In fact, that possible lake monster was still on Dipper's list of anomalies to investigate, only just not very high up on the list.
"Party games," Mabel mused. "What would be good party games?" Finding her inner Dipperness, she made a list: Heads Up, where someone holds up a card with the name of a celebrity on it—not being able to see it, it's pressed to their forehead—and the others give the card holder one-word clues until time runs out or the cardholder guesses whose name is on the card. Telephone, where someone writes a description of something—Frodo Baggins fighting a giant spider, for example—on the first page, passes it to the next person who reads and flips the description, then draws the scene on the next page, passes it to the next person, who studies the picture and then writes his or her interpretation down—"Someone giving a stick to a bear"—and passing it to the next player, who draws another picture, and on goes the game. Hilarity ensues. Six or seven others.
"This party," Mabel murmured with glee, "is gonna be—what did Wendy use to say? Off the chain!"
And in their bedroom, Mrs. Pines was saying, "I still think we should have Stanley and Stanford and their wives come here for Thanksgiving."
"You'll give them a great Christmas dinner," Alex Pines said, yawning. "That's enough. Come on, Wanda. Dipper and Mabel love Gravity Falls. Let them have this."
"Yes, and then they'll want to go back up there after Christmas, but Stanley and Stanford will be off on vacations."
"They have other friends," Alex pointed out. "The McGuckets are really nice people, and they say the kids can stay there any time they want to. Soos and Melody would always welcome them—their kids love Mabel."
"I don't understand why Dipper can't make close friends here, the way he's done way up there," Wanda fretted. "I worry about him."
"Honey," Alex said, "being away from home let him get a fresh start. He's always been shy. Kind of timid about making friends. Best thing that ever happened to him, that summer we first sent them up. He blossomed."
"I know," she said. "And I don't begrudge him the music lessons or the track team or even his writing the books. I have to admit, it's a fun read. I see why kids like it. But—he used to be so serious about everything. Now he's more like Mabel."
"Good for him," Alex, who—if we're being truthful—had always favored Mabel, said. "I remember when I worried because Mason was so paranoid. I mean, seriously. He got bullied so much in elementary school, he started to look on everybody as a threat. If you ask me, he took things way too seriously back then. I wouldn't say he's laid back even now, but at least he's not as high-strung and anxious as he was."
"I suppose that's good," she agreed. She sighed. "Am I a bad mother?"
"No," Alex said, pulling her close and kissing her. "You're just trying to avoid the mistakes your mother made. I do the same thing. My dad was sort of like Uncle Ford, very earnest and without much humor. I loved him, but, you know, he was all business-like.

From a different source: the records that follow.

-- ==== Sys2Proof/Laws/UnitsMoves.lean ====
section
/-! SUPPORT. Sys2Proof/Laws/UnitsMoves.lean: what each operation of Machine/Units.lean can do to the state: the parts it may change, and that it keeps
the canonical form. -/

namespace Sys2Proof.Machine

theorem State.reloadPage_moves {w : Nat} {s u : State} (hw : Within 12 w) (h : Moves w s u) (pg : Nat) :
    Moves w s (State.reloadPage u pg) := by
  unfold State.reloadPage
  repeat'
    first
    | with_reducible assumption
    | with_reducible refine State.resetRegs_moves (Within.trans (by decide : Within 12 12) hw) ?_ _
    | with_reducible refine Moves.ite ?_ ?_
    | split
    | extract_lets
    | with_reducible refine Moves.getD (Moves.optFindSome (fun _ => ?_)) ?_
    | with_reducible refine Moves.optMap (fun _ => ?_)
    | with_reducible refine Moves.optSndMapSnd ?_
    | with_reducible refine Moves.optSndMap (fun _ => ?_)
    | with_reducible refine Moves.optBind ?_ (fun _ _ => ?_)
    | with_reducible refine Moves.optOf (fun _ => ?_)
    | (with_reducible refine Moves.foldl ?_ (fun _ _ _ => ?_))
    | (with_reducible refine Moves.foldlFst ?_ (fun _ _ _ => ?_))
    | (with_reducible refine Moves.foldr ?_ (fun _ _ _ => ?_))
    | with_reducible refine Moves.optIte ?_ ?_
    | with_reducible refine Moves.foldlOpt ?_ (fun _ _ _ => ?_)
    | with_reducible refine Moves.optSome ?_
    | with_reducible exact Moves.optNone
    | with_reducible refine Moves.some (by assumption) ?_
    | with_reducible refine Moves.fst (by assumption) ?_
    | with_reducible refine Moves.snd (by assumption) ?_
    | dsimp +zetaDelta only

theorem State.fenceCluster_moves {w : Nat} {s u : State} (hw : Within 4486007390994412 w) (h : Moves w s u) (r : Nat) (c : Nat) :
    Moves w s (State.fenceCluster u r c) := by
  unfold State.fenceCluster
  repeat'
    first
    | with_reducible assumption
    | with_reducible refine State.regionReset_moves (Within.trans (by decide : Within 4486007390994412 4486007390994412) hw) ?_ _
    | with_reducible refine State.contain_moves (Within.trans (by decide : Within 35184372088844 4486007390994412) hw) ?_ _ _
    | with_reducible refine State.fenceOne_moves (Within.trans (by decide : Within 43980465111052 4486007390994412) hw) ?_ _ _
    | with_reducible refine Moves.ite ?_ ?_
    | split
    | extract_lets
    | with_reducible refine Moves.getD (Moves.optFindSome (fun _ => ?_)) ?_
    | with_reducible refine Moves.optMap (fun _ => ?_)
    | with_reducible refine Moves.optSndMapSnd ?_
    | with_reducible refine Moves.optSndMap (fun _ => ?_)
    | with_reducible refine Moves.optBind ?_ (fun _ _ => ?_)
    | with_reducible refine Moves.optOf (fun _ => ?_)
    | (with_reducible refine Moves.foldl ?_ (fun _ _ _ => ?_))
    | (with_reducible refine Moves.foldlFst ?_ (fun _ _ _ => ?_))
    | (with_reducible refine Moves.foldr ?_ (fun _ _ _ => ?_))
    | with_reducible refine Moves.optIte ?_ ?_
    | with_reducible refine Moves.foldlOpt ?_ (fun _ _ _ => ?_)
    | with_reducible refine Moves.optSome ?_
    | with_reducible exact Moves.optNone
    | with_reducible refine Moves.some (by assumption) ?_
    | with_reducible refine Moves.fst (by assumption) ?_
    | with_reducible refine Moves.snd (by assumption) ?_
    | dsimp +zetaDelta only
    | with_reducible refine Moves.upd ?_ rfl ⟨rfl, rfl, .same, .same, .same, ⟨.of hw (by decide), .rfl, .rfl, .rfl, .rfl⟩, .same⟩ ⟨id, id, id, id, id, id, id⟩
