-- ==== Sys2Proof/Laws/MemPortsMoves.lean ====
section
/-! SUPPORT. Sys2Proof/Laws/MemPortsMoves.lean: what each operation of Machine/MemPorts.lean can do to the state: the parts it may change, and that it keeps
the canonical form. -/

namespace Sys2Proof.Machine

theorem State.isolateMemPort_moves {w : Nat} {s u : State} (hw : Within 4486007407771644 w) (h : Moves w s u) (r : Nat) (m : Nat) :
    Moves w s (State.isolateMemPort u r m) := by
  unfold State.isolateMemPort
  repeat'
    first
    | with_reducible assumption
    | with_reducible refine State.fenceRegion_moves (Within.trans (by decide : Within 4486007407771644 4486007407771644) hw) ?_ _
    | with_reducible refine State.escalate_moves (Within.trans (by decide : Within 35184372088844 4486007407771644) hw) ?_ _ _ _
    | with_reducible refine State.setF_moves (Within.trans (by decide : Within 4 4486007407771644) hw) ?_ _ _ _
    | with_reducible refine Moves.ite ?_ ?_
    | split
    | extract_lets
    | with_reducible refine Moves.getD (Moves.optFindSome (fun _ => ?_)) ?_
    | with_reducible refine Moves.optMap (fun _ => ?_)
    | with_reducible refine Moves.optSndMapSnd ?_
    | with_reducible refine Moves.optSndMap (fun _ => ?_)
    | with_reducible refine Moves.optBind ?_ (fun _ _ => ?_)
    | with_reducible refine Moves.optOf (fun _ => ?_)
    | (with_reducible refine Moves.foldl ?_ (fun _ _ _ => ?_))
    | (with_reducible refine Moves.foldlFst ?_ (fun _ _ _ => ?_))
    | (with_reducible refine Moves.foldr ?_ (fun _ _ _ => ?_))
    | with_reducible refine Moves.optIte ?_ ?_
    | with_reducible refine Moves.foldlOpt ?_ (fun _ _ _ => ?_)
    | with_reducible refine Moves.optSome ?_
    | with_reducible exact Moves.optNone
    | with_reducible refine Moves.some (by assumption) ?_
    | with_reducible refine Moves.fst (by assumption) ?_
    | with_reducible refine Moves.snd (by assumption) ?_
    | dsimp +zetaDelta only

theorem State.respError_moves {w : Nat} {s u : State} (hw : Within 4486007407771644 w) (h : Moves w s u) (r : Nat) (m : Nat) (f : Fld) :
    Moves w s (State.respError u r m f) := by
  unfold State.respError
  repeat'
    first
    | with_reducible assumption
    | with_reducible refine State.modMemPort_moves (Within.trans (by decide : Within 34359738368 4486007407771644) hw) ?_ _ _ _
    | with_reducible refine State.contain_moves (Within.trans (by decide : Within 35184372088844 4486007407771644) hw) ?_ _ _
    | with_reducible refine State.bumpF_moves (Within.trans (by decide : Within 12 4486007407771644) hw) ?_ _ _ _
    | with_reducible refine State.isolateMemPort_moves (Within.trans (by decide : Within 4486007407771644 4486007407771644) hw) ?_ _ _
    | with_reducible refine Moves.ite ?_ ?_
    | split
    | extract_lets
    | with_reducible refine Moves.getD (Moves.optFindSome (fun _ => ?_)) ?_
    | with_reducible refine Moves.optMap (fun _ => ?_)
    | with_reducible refine Moves.optSndMapSnd ?_
    | with_reducible refine Moves.optSndMap (fun _ => ?_)
    | with_reducible refine Moves.optBind ?_ (fun _ _ => ?_)
    | with_reducible refine Moves.optOf (fun _ => ?_)
    | (with_reducible refine Moves.foldl ?_ (fun _ _ _ => ?_))
    | (with_reducible refine Moves.foldlFst ?_ (fun _ _ _ => ?_))
    | (with_reducible refine Moves.foldr ?_ (fun _ _ _ => ?_))
    | with_reducible refine Moves.optIte ?_ ?_
    | with_reducible refine Moves.foldlOpt ?_ (fun _ _ _ => ?_)
    | with_reducible refine Moves.optSome ?_
    | with_reducible exact Moves.optNone
    | with_reducible refine Moves.some (by assumption) ?_
    | with_reducible refine Moves.fst (by assumption) ?_
    | with_reducible refine Moves.snd (by assumption) ?_
    | dsimp +zetaDelta only

theorem State.writeAnswer_moves {w : Nat} {s u : State} (hw : Within 4486007407771644 w) (h : Moves w s u) (r : Nat) (m : Nat) (tag : Nat) (fail : Bool) :
    Moves w s (State.writeAnswer u r m tag fail) := by
  unfold State.writeAnswer
  repeat'
    first
    | with_reducible assumption
    | with_reducible refine State.contain_moves (Within.trans (by decide : Within 35184372088844 4486007407771644) hw) ?_ _ _
    | with_reducible refine State.modMemPort_moves (Within.trans (by decide : Within 34359738368 4486007407771644) hw) ?_ _ _ _
    | with_reducible refine State.respError_moves (Within.trans (by decide : Within 4486007407771644 4486007407771644) hw) ?_ _ _ _
    | with_reducible refine Moves.ite ?_ ?_
    | split
    | extract_lets
    | with_reducible refine Moves.getD (Moves.optFindSome (fun _ => ?_)) ?_
    | with_reducible refine Moves.optMap (fun _ => ?_)
    | with_reducible refine Moves.optSndMapSnd ?_
    | with_reducible refine Moves.optSndMap (fun _ => ?_)
    | with_reducible refine Moves.optBind ?_ (fun _ _ => ?_)
    | with_reducible refine Moves.optOf (fun _ => ?_)
    | (with_reducible refine Moves.foldl ?_ (fun _ _ _ => ?_))
    | (with_reducible refine Moves.foldlFst ?_ (fun _ _ _ => ?_))
    | (with_reducible refine Moves.foldr ?_ (fun _ _ _ => ?_))
    | with_reducible refine Moves.optIte ?_ ?_
    | with_reducible refine Moves.foldlOpt ?_ (fun _ _ _ => ?_)
    | with_reducible refine Moves.optSome ?_
    | with_reducible exact Moves.optNone
    | with_reducible refine Moves.some (by assumption) ?_
    | with_reducible refine Moves.fst (by assumption) ?_
    | with_reducible refine Moves.snd (by assumption) ?_
    | dsimp +zetaDelta only
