-- ==== Sys2Proof/Laws/DispatchMoves.lean ====
section
/-! SUPPORT. Sys2Proof/Laws/DispatchMoves.lean: what each operation of Machine/Dispatch.lean can do to the state: the parts it may change, and that it keeps
the canonical form. -/

namespace Sys2Proof.Machine
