/-- The BF16 roundings of the combine chapter's example, one of them a tie to even (R156). -/
theorem test_bf16_rounding :
    [0x3F283000, 0x3F624000, 0xBE2C8000, 0x3DF00000].map (fun w => toBfWord (ofF32 w)) = [0x3F28, 0x3F62, 0xBE2C, 0x3DF0] := by decide +kernel

/-- The trees of group 7 after it lost member 27, in the worked example of a confluence call (R209, R210). -/
theorem test_group_trees :
    [3, 9, 14, 20, 31].map (fun m => (parentOf [3, 9, 14, 20, 31] 0 m, parentOf [3, 9, 14, 20, 31] 1 m)) =
      [(some 9, some 14), (some 20, some 3), (some 9, none), (none, some 14), (some 20, some 3)] := by decide +kernel

/-- The handles of the hand-over example: list of expert 0 and row of position 0, in region 1 (R278). -/
theorem test_handles : mkHandle 0 0 1 0 = 0x22000000 ∧ mkHandle 2 0 1 5 = 0x62000005 := by decide

/-- The switch cycle of the supply transfer example (R418). -/
theorem test_switch_cycle : switchCycle 5000200 = 5003264 := by decide

/-- The latent of the descriptor chapter's example: 48 channels, 160 × 90 positions, 13 frames, BF16, LAYOUT 1. -/
def latent : Bytes :=
  build 128 [(0, 8, 0x400000000000), (8, 8, 0x211), (0x30, 4, 48), (0x34, 4, 160), (0x38, 4, 90), (0x3C, 4, 13),
    (0x48, 8, 11980800), (0x50, 8, 64), (0x58, 8, 10240), (0x60, 8, 921600)]

/-- Its footprint, its alignment and its aliasing check (R265, R266, R267). -/
theorem test_latent :
    footRanges latent (dsBase latent) false = [(0x400000000000, 23961600)] ∧ alignOk latent false = true ∧ aliasOk latent (dsBase latent) false = true := by
  decide +kernel

/-- Source 0x03 with TARGETS 2, 5 and 9, all enabled, 5 masked: from LAST_TARGET 15 it goes to 2, then 5, then 9 (R355). -/
theorem test_interrupt_targets :
    let s := [2, 5, 9].foldl (fun (s : State) t => s.setF (pgIntr + 8 * t) Fld.TGT_CTL_ENABLE 1) ready
    let s := (s.setF (pgIntr + 8 * 5) Fld.TGT_CTL_MASK 1).setF (srcPage 3) Fld.SRC_CFG_TARGETS 0x224
    [15, 2, 5, 9].map (fun l => (s.setF (srcPage 3) Fld.SRC_CFG_LAST_TARGET l).nextTarget 3) = [some 2, some 5, some 9, some 2] := by decide +kernel

/-- The router of the scoring fragment: H 4,096 in BF16, E 256, K 8. -/
def fragment : Bytes := build 64 [(0, 2, 4096), (2, 2, 256), (4, 1, 8)]

/-- Durations of the scoring fragment for 8 tiles: SCORE 32,792, SCORE_STORE 520, SELECT 132 (R52, R53). -/
theorem test_durations :
    let lasts (s : State) (n : Nat) := ((offered (withRouter s fragment) 1 0).map fun x => (x.o.op, s.opTime x n))
    lasts (playing 1 2 0 8 []) 8 = some (2, 32792) ∧ lasts (playing 1 3 0 8 []) 8 = some (3, 520) ∧
      lasts (playing 2 4 0 8 []) 8 = some (4, 132) := by decide +kernel

end Sys2Proof.Tests
end
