-- ==== Sys2Proof/Decode.lean ====
section
/-! DEFINITION. The decoder of command words (spec/30_encoding.md R64 to R71, R74 to R77), total on every
word and on every list of bytes and rejecting by name, and after it the encoder, written from the same
formats. The decoder reads the fields of each format; that it agrees with the match and mask of R74 is a
statement, not its definition. -/

namespace Sys2Proof

/-- A command if the bits the format reserves are 0, and otherwise the refusal of R76. -/
def ifClear (clear : Bool) (format : Format) (i : Instr) : Except DecodeError Instr :=
  if clear then .ok i else .error (.reservedField format)

/-- The decoder (30_encoding.md R64 to R71, R75, R76): C[31:28] selects the command, each format's operand
fields give the operands, and every other bit must be 0. -/
def decode (c : CommandWord) : Except DecodeError Instr :=
  match (c.extractLsb' 28 4).toNat with
  | 0x0 => ifClear (c.extractLsb' 0 28 == 0#28) .n .nop
  | 0x1 => ifClear (c.extractLsb' 0 28 == 0#28) .n .srst
  | 0x2 =>
    ifClear (c.extractLsb' 24 4 == 0#4 && c.extractLsb' 0 16 == 0#16) .r (.rdreg (c.extractLsb' 16 8))
  | 0x3 => ifClear (c.extractLsb' 24 4 == 0#4) .w (.wrreg (c.extractLsb' 16 8) (c.extractLsb' 0 16))
  | 0x4 => ifClear (c.extractLsb' 2 26 == 0#26) .e (.start (c.getLsbD 0) (c.getLsbD 1))
  | 0x5 => ifClear (c.extractLsb' 2 26 == 0#26) .e (.stop (c.getLsbD 0) (c.getLsbD 1))
  | 0x6 => ifClear (c.extractLsb' 16 12 == 0#12) .s (.rxSample (c.extractLsb' 0 16))
  | 0x7 => ifClear (c.extractLsb' 8 20 == 0#20) .b (.txPush (c.extractLsb' 0 8))
  | 0x8 => ifClear (c.extractLsb' 0 28 == 0#28) .n .txSample
  | _ => .error (.reservedOpcode (c.extractLsb' 28 4))

/-- The encoder (30_encoding.md R65 to R70): the fields of each format, from bit 31 down. -/
def encode : Instr → CommandWord
  | .nop => 0x0#4 ++ 0#28
  | .srst => 0x1#4 ++ 0#28
  | .rdreg reg => 0x2#4 ++ 0#4 ++ reg ++ 0#16
  | .wrreg reg val => 0x3#4 ++ 0#4 ++ reg ++ val
  | .start rx tx => 0x4#4 ++ 0#26 ++ BitVec.ofBool tx ++ BitVec.ofBool rx
  | .stop rx tx => 0x5#4 ++ 0#26 ++ BitVec.ofBool tx ++ BitVec.ofBool rx
  | .rxSample sample => 0x6#4 ++ 0#12 ++ sample
  | .txPush byte => 0x7#4 ++ 0#20 ++ byte
  | .txSample => 0x8#4 ++ 0#28

/-- The word of four bytes, the least significant byte first (20_memory.md R53 item 2). -/
def wordOfBytes (b0 b1 b2 b3 : Byte) : CommandWord :=
  b3 ++ b2 ++ b1 ++ b0

/-- The four bytes of a word, the least significant byte first (20_memory.md R53 item 2). -/
def bytesOfWord (c : BitVec 32) : List Byte :=
  [c.extractLsb' 0 8, c.extractLsb' 8 8, c.extractLsb' 16 8, c.extractLsb' 24 8]

/-- The decoder on a byte-wide transport: every command is exactly 32 bits (30_encoding.md R77), so only a
list of four bytes can hold one. -/
def decodeBytes : List Byte → Except DecodeError Instr
  | [b0, b1, b2, b3] => decode (wordOfBytes b0 b1 b2 b3)
  | bytes => .error (.badLength bytes.length)

/-- The bytes of a command on a byte-wide transport. -/
def encodeBytes (i : Instr) : List Byte :=
  bytesOfWord (encode i)

/-- The command word whose low `nbits` bits are those of `w` and whose other bits are 0. -/
def tableWord (nbits w : Nat) : CommandWord :=
  BitVec.ofNat 32 (w % 2 ^ nbits)

/-- The command the decoder reads from the bytes of a table word, none where it refuses them. -/
def decodeTableWord (nbits w : Nat) : Option Instr :=
  (decodeBytes (bytesOfWord (tableWord nbits w))).toOption

end Sys2Proof
end

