-- ==== Sys2Proof/Machine/Step.lean ====
section
/-! DEFINITION. One step of the block: the next input is taken and run whole (spec/20_memory.md R57), or,
when the host has issued none, the block waits (60_exceptions.md R168). -/

namespace Sys2Proof.Machine

/-- One step. -/
def step (s : State) : Host.Outcome State Fault Refusal :=
  match takeInput s with
  | none => waitForInput s
  | some (i, s') => runInput i s'

/-- The state with a command word placed where the step takes its next input from: the front of the inputs
the host has issued (log entry 2). -/
def State.withFetchWord (s : State) (nbits w : Nat) : State :=
  issueFirst (tableWord nbits w) s

end Sys2Proof.Machine
end

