/-- R116: after an arming step 0 at which the level was `level 0`, with no further falling edge before the
start bit is sampled: position k is sampled at step OFFSET + k·SPB unless an earlier position aborted, and a
complete frame is emitted at step OFFSET + (N_FRAME - 1)·SPB, with nothing reported before it. -/
def Obligations.FrameSampledAtInstants : Prop :=
  ∀ (cfg : ConfigRegs) (d : DecoderState) (level : Nat → Level), RxConfigLegal cfg →
    d.off = cfg.offset → d.bit = 0#5 → d.byte = 0#8 → d.par = false → d.last = level 0 →
    (∀ n, 1 ≤ n → n < cfg.offset.toNat →
      ¬((level n).toInt < cfg.levelT.toInt ∧ cfg.levelT.toInt ≤ (level (n - 1)).toInt)) →
    let instant := fun k => cfg.offset.toNat + k * cfg.spb.toNat
    let bit := fun k => decide (cfg.levelT.toInt ≤ (level (instant k)).toInt)
    let accepted := fun k =>
      (k = 0 → bit k = false) ∧ (cfg.ser.stopStart ≤ k → bit k = true)
    (∀ k, k < cfg.ser.numFrame → (∀ i, i < k → accepted i) →
      (decoderAfter cfg d level (instant k - 1)).bit.toNat = k ∧
      (decoderAfter cfg d level (instant k - 1)).off = 1#16) ∧
    ((∀ k, k < cfg.ser.numFrame → accepted k) →
      (∀ n, 1 ≤ n → n < instant (cfg.ser.numFrame - 1) → decoderResult cfg d level n = quietResult) ∧
      (let out := byteOfBits (fun i => bit (i + 1)) cfg.ser.numData
       let par := bit (cfg.ser.numData + 1)
       decoderResult cfg d level (instant (cfg.ser.numFrame - 1)) =
        { bv := true, out := out, fe := false
          pe := cfg.ser.parityBits && (par != parityOf cfg.ser.parityKind out)
          rp := cfg.ser.parityBits && par }) ∧
      decoderAfter cfg d level (instant (cfg.ser.numFrame - 1)) =
        { off := 0xFFFF#16, last := level (instant (cfg.ser.numFrame - 1)), bit := 0#5, byte := 0#8
          par := false })

/-- R122: after a complete frame armed at step 0, when the level stays at or above LEVEL_T from the last
stop bit's instant until the second falling edge at step N_FRAME·SPB, and OFFSET < SPB, the decoder is idle
before that edge, reports nothing more, and is armed by it. -/
def Obligations.BackToBackFrameCaught : Prop :=
  ∀ (cfg : ConfigRegs) (d : DecoderState) (level : Nat → Level), RxConfigLegal cfg →
    cfg.offset.toNat < cfg.spb.toNat →
    d.off = cfg.offset → d.bit = 0#5 → d.byte = 0#8 → d.par = false → d.last = level 0 →
    (∀ n, 1 ≤ n → n < cfg.offset.toNat →
      ¬((level n).toInt < cfg.levelT.toInt ∧ cfg.levelT.toInt ≤ (level (n - 1)).toInt)) →
    let instant := fun k => cfg.offset.toNat + k * cfg.spb.toNat
    let second := cfg.ser.numFrame * cfg.spb.toNat
    (level (instant 0)).toInt < cfg.levelT.toInt →
    (∀ k, cfg.ser.stopStart ≤ k → k < cfg.ser.numFrame → cfg.levelT.toInt ≤ (level (instant k)).toInt) →
    (∀ n, instant (cfg.ser.numFrame - 1) ≤ n → n < second → cfg.levelT.toInt ≤ (level n).toInt) →
    (level second).toInt < cfg.levelT.toInt →
    (decoderResult cfg d level (instant (cfg.ser.numFrame - 1))).bv = true ∧
    (∀ n, instant (cfg.ser.numFrame - 1) ≤ n → n < second →
      decoderAfter cfg d level n =
        { off := 0xFFFF#16, last := level n, bit := 0#5, byte := 0#8, par := false }) ∧
    (∀ n, instant (cfg.ser.numFrame - 1) < n → n ≤ second → decoderResult cfg d level n = quietResult) ∧
    decoderAfter cfg d level second =
      { off := cfg.offset, last := level second, bit := 0#5, byte := 0#8, par := false }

Now that I'm a father, I want to be more fun with my kids. I go too far sometimes, I know that. And so do you, honey."
"I guess I do," Wanda said. "I'm trying to be more supportive of Dipper, though. And more tolerant of Mabel." After moments of silence, she added quietly, "I do love them."
"I know you do," Alex told her. He kissed her again.
And that led to more demonstrations of affection.